The Offeror may purchase shares in Vacon in trading on NASDAQ OMX Helsinki Ltd. or otherwise at a price not exceeding the offer price of EUR 34.00 per share. For the sake of clarity it is noted that the Offeror will not use its right to extend the offer period by a subsequent offer period as referred to in the terms and conditions of the Tender Offer.

 

Further information

 

  • Danfoss Media Relations, phone +45 70 20 44 88

 

 

Danfoss in brief:

 

Danfoss engineers technologies that enable the world of tomorrow do more with less. Danfoss meets the growing need for infrastructure, food supply, energy efficiency and climate-friendly solutions. The products and services are used in areas such as refrigeration, air conditioning, heating, motor control and mobile machinery. The company is also active in the field of renewable energy as well as district heating infrastructure for cities and urban communities. Danfoss innovative engineering dates back to 1933 and today the company is a world-leader, employing 22,500 employees and serving customers in more than 100 countries.

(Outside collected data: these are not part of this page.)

-- ==== Sys2Proof/Machine/MxcLds.lean ====
section
/-! DEFINITION. Loop descriptors (R197-R216, R220, R222): validation, loop orders, staging, groups, spills, drains. -/

namespace Sys2Proof.Machine

/-! ### Validation at issue (R213, R214) -/

/-- Loop order (R198). -/
def LdsState.order (l : LdsState) : Nat := l.ctl % 8
def LdsState.cInit (l : LdsState) : Bool := bit l.ctl 5
def LdsState.ftz (l : LdsState) : Bool := bit l.ctl 6
def LdsState.aTrans (l : LdsState) : Bool := bit l.ctl 7
def LdsState.bTrans (l : LdsState) : Bool := bit l.ctl 8
def LdsState.keepC (l : LdsState) : Bool := bit l.ctl 12
def LdsState.gmask (l : LdsState) : Bool := bit l.ctl 13
def LdsState.fmtC (l : LdsState) : Nat := recB l.desc 5 1 % 16
def LdsState.rM (l : LdsState) : Nat := recB l.desc 0x14 2
def LdsState.rN (l : LdsState) : Nat := recB l.desc 0x16 2
def LdsState.rK (l : LdsState) : Nat := recB l.desc 0x18 2
def LdsState.aLd (l : LdsState) : Nat := recB l.desc 0x50 4
def LdsState.bLd (l : LdsState) : Nat := recB l.desc 0x54 4
def LdsState.cLd (l : LdsState) : Nat := recB l.desc 0x58 4
def LdsState.asLd (l : LdsState) : Nat := recB l.desc 0x5C 4
def LdsState.bsLd (l : LdsState) : Nat := recB l.desc 0x60 4
def LdsState.blkM (l : LdsState) : Nat := recB l.desc 0x6C 2
def LdsState.blkN (l : LdsState) : Nat := recB l.desc 0x6E 2
def LdsState.wc (l : LdsState) : Nat := recB l.desc 0x70 6
/-- Address a_addr, b_addr, c_addr, as_addr, bs_addr or spill_addr by its offset. -/
def LdsState.addr (l : LdsState) (off : Nat) : Nat := recB l.desc off 6
/-- The class is integer. -/
def LdsState.int (l : LdsState) : Bool := fmtInt l.fmtA
/-- K chunks, Kc (R201). -/
def LdsState.chunks (l : LdsState) : Nat := cdiv l.p l.kc
/-- M blocks and N tiles of a super-block (R202). -/
def LdsState.sbM (l : LdsState) : Nat := if l.wc = 0 then l.mt else min l.blkM l.mt
def LdsState.sbN (l : LdsState) : Nat := if l.wc = 0 then l.nt else min l.blkN l.nt

/-- The live set L of R204. -/
def LdsState.live (l : LdsState) : Nat :=
  if l.keepC then l.sbM * l.sbN * l.u
  else if l.order ≤ 1 then 2 * l.u
  else if l.order = 2 then (l.sbN + 1) * l.u
  else if l.order = 3 then (l.sbM + 1) * l.u
  else l.sbM * l.sbN * l.u

/-- Whether two formats pair as MMA operands (R89). -/
def pairOk (a b : Nat) : Bool := (widthClass a).isSome && widthClass a == widthClass b && fmtInt a == fmtInt b

/-- Whether fmt_c obeys R211. -/
def LdsState.cOk (l : LdsState) : Bool :=
  if l.int then l.fmtC == 0xC
  else if l.cInit || l.keepC then l.fmtC == 0xB
  else l.fmtC == 4 || l.fmtC == 5 || l.fmtC == 9 || l.fmtC == 0xA || l.fmtC == 0xB

/-- The reserved bits of a loop descriptor are zero (R197, R198). -/
def LdsState.resvOk (l : LdsState) : Bool :=
  let z (off n lo : Nat) : Bool := decide (recB l.desc off n / 2 ^ lo = 0)
  z 0 4 14 && z 5 1 4 && z 6 1 6 && z 7 1 6 && z 8 4 24 && z 0xC 4 24 && z 0x10 4 24 && z 0x14 2 12 && z 0x16 2 8 && z 0x18 2 9
    && z 0x1A 1 6 && z 0x1B 1 6 && z 0x1C 2 12
    && [0x20, 0x28, 0x30, 0x38, 0x40, 0x48, 0x70].all (fun o => z o 8 48)

/-- The checks of R213; true when the descriptor breaks none. -/
def LdsState.valid (l : LdsState) : Bool :=
  let tmMax := if l.loft || widthClass l.fmtA == some 3 then 512 else 2048
  let aRow := packedLen l.fmtA (if l.aTrans then l.gm else l.gk)
  let bRow := packedLen l.fmtB (if l.bTrans then l.gn else l.gk)
  l.resvOk && decide (l.order ≤ 5) && pairOk l.fmtA l.fmtB && l.cOk && !(l.int && bit l.ctl 9)
    && decide (l.tm ≤ tmMax) && decide (1 ≤ l.gm) && decide (1 ≤ l.gn) && decide (1 ≤ l.gk)
    && decide (l.rM + (l.mt - 1) * l.tm = l.gm) && decide (l.rN + (l.nt - 1) * l.tn = l.gn) && decide (l.rK + (l.p - 1) * l.kp = l.gk)
    && decide (l.base + l.cnt ≤ 64) && (!l.loft || (decide (l.base % 4 = 0) && decide (l.cnt % 4 = 0))) && decide (l.u ≤ l.cnt)
    && (!l.hold || decide (l.order ≤ 1))
    && (!l.keepC || (decide (l.sbM * l.sbN * l.u ≤ l.cnt) && decide (l.wc = 0)))
    && (if l.wc = 0 then l.blkM == 0 && l.blkN == 0 else decide (1 ≤ l.blkM) && decide (1 ≤ l.blkN) && decide (l.wc % 32 = 0))
    && decide (aRow ≤ l.aLd) && decide (bRow ≤ l.bLd) && decide (packedLen l.fmtC l.gn ≤ l.cLd)
    && (!fmtMx l.fmtA || decide (cdiv l.gk 32 ≤ l.asLd)) && (!fmtMx l.fmtB || decide (cdiv l.gk 32 ≤ l.bsLd))
    && decide (l.stage + l.stageLen ≤ scratchSize)

/-- A loop descriptor at its start (R200, R202): without a work counter the whole problem is one super-block. -/
def ldsStart (pc : Word) (desc : Nat) (maskWait : Nat) (mask : GradMask) : LdsState :=
  let l : LdsState := ⟨pc, desc, false, 0, 0, 0, 0, 0, 0, [], 0, [], 0, [], [], none, false, none, 0, maskWait, mask, false⟩
  if l.wc = 0 then { l with active := true, mb := l.mt, nb := l.nt, noMore := true } else l

/-- LDS (R174, R200, R213, R214): LDS_DESCRIPTOR before ACC_OVERCOMMIT. -/
def execLds (mc : Fin 1920) (f : BitVec 56) (s : State) : Res :=
  let n := mc.val
  let m := s.mc n
  let l := ldsStart (s.reg (mxcBase n + 0x10) &&& maskW 0 48) (m.scrNat (128 * fb f 55 44) 128) m.maskLoads m.mask
  s.issue n 1 (rsvd f [(55, 44)]) (m.arrayQuiet && m.accFree l.base l.cnt)
    (firstBad [(!l.valid, fltLds, 0), (s.getB (mxcStrict n) && decide (l.live > l.cnt), fltOvercommit, 0)])
    (fun s => s.updMc n (fun m => { m with lds := some l }))

/-! ### Loop orders (R201-R203) -/

/-- A pass of an LDS: its output tile and its K pass. -/
structure LdsIdx where
  mi : Nat
  ni : Nat
  p : Nat
  deriving DecidableEq, Repr

/-- Passes of chunk c. -/
def LdsState.chunkLen (l : LdsState) (c : Nat) : Nat := min l.kc (l.p - c * l.kc)

/-- Passes of the super-block. -/
def LdsState.total (l : LdsState) : Nat := l.mb * l.nb * l.p

/-- The pass with index x of the super-block, in the descriptor's loop order. -/
def LdsState.idx (l : LdsState) (x : Nat) : LdsIdx :=
  let at_ (a b p : Nat) : LdsIdx := ⟨l.m0 + a, l.n0 + b, p⟩
  match l.order with
  | 0 => at_ (x / (l.nb * l.p)) (x / l.p % l.nb) (x % l.p)
  | 1 => at_ (x / l.p % l.mb) (x / (l.mb * l.p)) (x % l.p)
  | 2 =>
    let y := x % (l.nb * l.p)
    let c := y / (l.nb * l.kc)
    let z := y - c * l.nb * l.kc
    at_ (x / (l.nb * l.p)) (z / l.chunkLen c) (c * l.kc + z % l.chunkLen c)
  | 3 =>
    let y := x % (l.mb * l.p)
    let c := y / (l.mb * l.kc)
    let z := y - c * l.mb * l.kc
    at_ (z / l.chunkLen c) (x / (l.mb * l.p)) (c * l.kc + z % l.chunkLen c)
  | 4 =>
    let c := x / (l.mb * l.nb * l.kc)
    let z := x - c * l.mb * l.nb * l.kc
    at_ (z / (l.nb * l.chunkLen c)) (z / l.chunkLen c % l.nb) (c * l.kc + z % l.chunkLen c)
  | _ =>
    let c := x / (l.mb * l.nb * l.kc)
    let z := x - c * l.mb * l.nb * l.kc
    at_ (z / l.chunkLen c % l.mb) (z / (l.mb * l.chunkLen c)) (c * l.kc + z % l.chunkLen c)

/-- Valid rows, columns and k of a pass (R209). -/
def LdsState.rows (l : LdsState) (mi : Nat) : Nat := if mi + 1 = l.mt then l.rM else l.tm
def LdsState.cols (l : LdsState) (ni : Nat) : Nat := if ni + 1 = l.nt then l.rN else l.tn
def LdsState.klen (l : LdsState) (p : Nat) : Nat := if p + 1 = l.p then l.rK else l.kp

The company is privately held by the founding family.

 

THIS RELEASE IS NOT A TENDER OFFER DOCUMENT AND AS SUCH DOES NOT CONSTITUTE AN OFFER OR AN INVITATION TO MAKE A SALES OFFER. INVESTORS SHALL ACCEPT THE TENDER OFFER FOR THE SHARES ONLY ON THE BASIS OF THE INFORMATION PROVIDED IN THE TENDER OFFER DOCUMENT. OFFERS WILL NOT BE MADE DIRECTLY OR INDIRECTLY IN ANY JURISDICTION WHERE EITHER THE OFFER OR PARTICIPATION THEREIN IS PROHIBITED BY APPLICABLE LAW OR WHERE THE TENDER OFFER DOCUMENT WOULD HAVE TO BE PUBLISHED OR REGISTERED OR THE OFFER WOULD BE SUBJECT TO OTHER REQUIREMENTS IN ADDITION TO THOSE UNDERTAKEN IN FINLAND. THE TENDER OFFER IS NOT BEING MADE DIRECTLY OR INDIRECTLY IN ANY JURISDICTION WHERE PROHIBITED BY APPLICABLE LAW AND, WHEN PUBLISHED, THE TENDER OFFER DOCUMENT AND RELATED CONSENT FORMS WILL NOT AND MAY NOT BE DISTRIBUTED, FORWARDED OR TRANSMITTED INTO OR FROM ANY JURISDICTION WHERE PROHIBITED BY APPLICABLE LAW. IN PARTICULAR, THE TENDER OFFER IS NOT BEING MADE, DIRECTLY OR INDIRECTLY, IN OR INTO, OR BY USE OF THE POSTAL SERVICE OF, OR BY ANY MEANS OR INSTRUMENTALITY (INCLUDING, WITHOUT LIMITATION, FACSIMILE TRANSMISSION, TELEX, TELEPHONE OR THE INTERNET) OR THROUGH A NATIONAL SECURITIES EXCHANGE OF CANADA, JAPAN, AUSTRALIA, SOUTH AFRICA OR HONG KONG. THE TENDER OFFER CANNOT BE ACCEPTED BY ANY SUCH USE, MEANS OR INSTRUMENTALITY OR FROM WITHIN CANADA, JAPAN, AUSTRALIA, SOUTH AFRICA OR HONG KONG.

 

Special notice to security holders in the United States

 

The Tender Offer described in this announcement is subject to the laws of Finland. It is important for US securities holders to be aware that this press release and all tender offer documentation are subject to disclosure and takeover laws and regulations in Finland that are different from those in the United States. As applicable, the Offeror will comply with Regulation 14E under the US Securities Exchange Act of 1934, as amended in connection with the Offer. Any extension of the Tender Offer into, or any separate tender offer in the United States will be made solely under the accompaniment of Raymond James & Associates, Inc. that is a broker-dealer registered under the US Securities Exchange Act of 1934, as amended.

 

NEITHER THE UNITED STATES SECURITIES AND EXCHANGE COMMISSION NOR ANY U.S. STATE SECURITIES COMMISSION OR REGULATORY AUTHORITY HAS APPROVED OR DISAPPROVED OF THE TENDER OFFER, PASSED UPON THE FAIRNESS OR MERITS OF THIS ANNOUNCEMENT OR DETERMINED WHETHER THIS ANNOUNCEMENT IS ACCURATE OR COMPLETE. ANY REPRESENTATION TO THE CONTRARY IS A CRIMINAL OFFENSE IN THE UNITED STATES.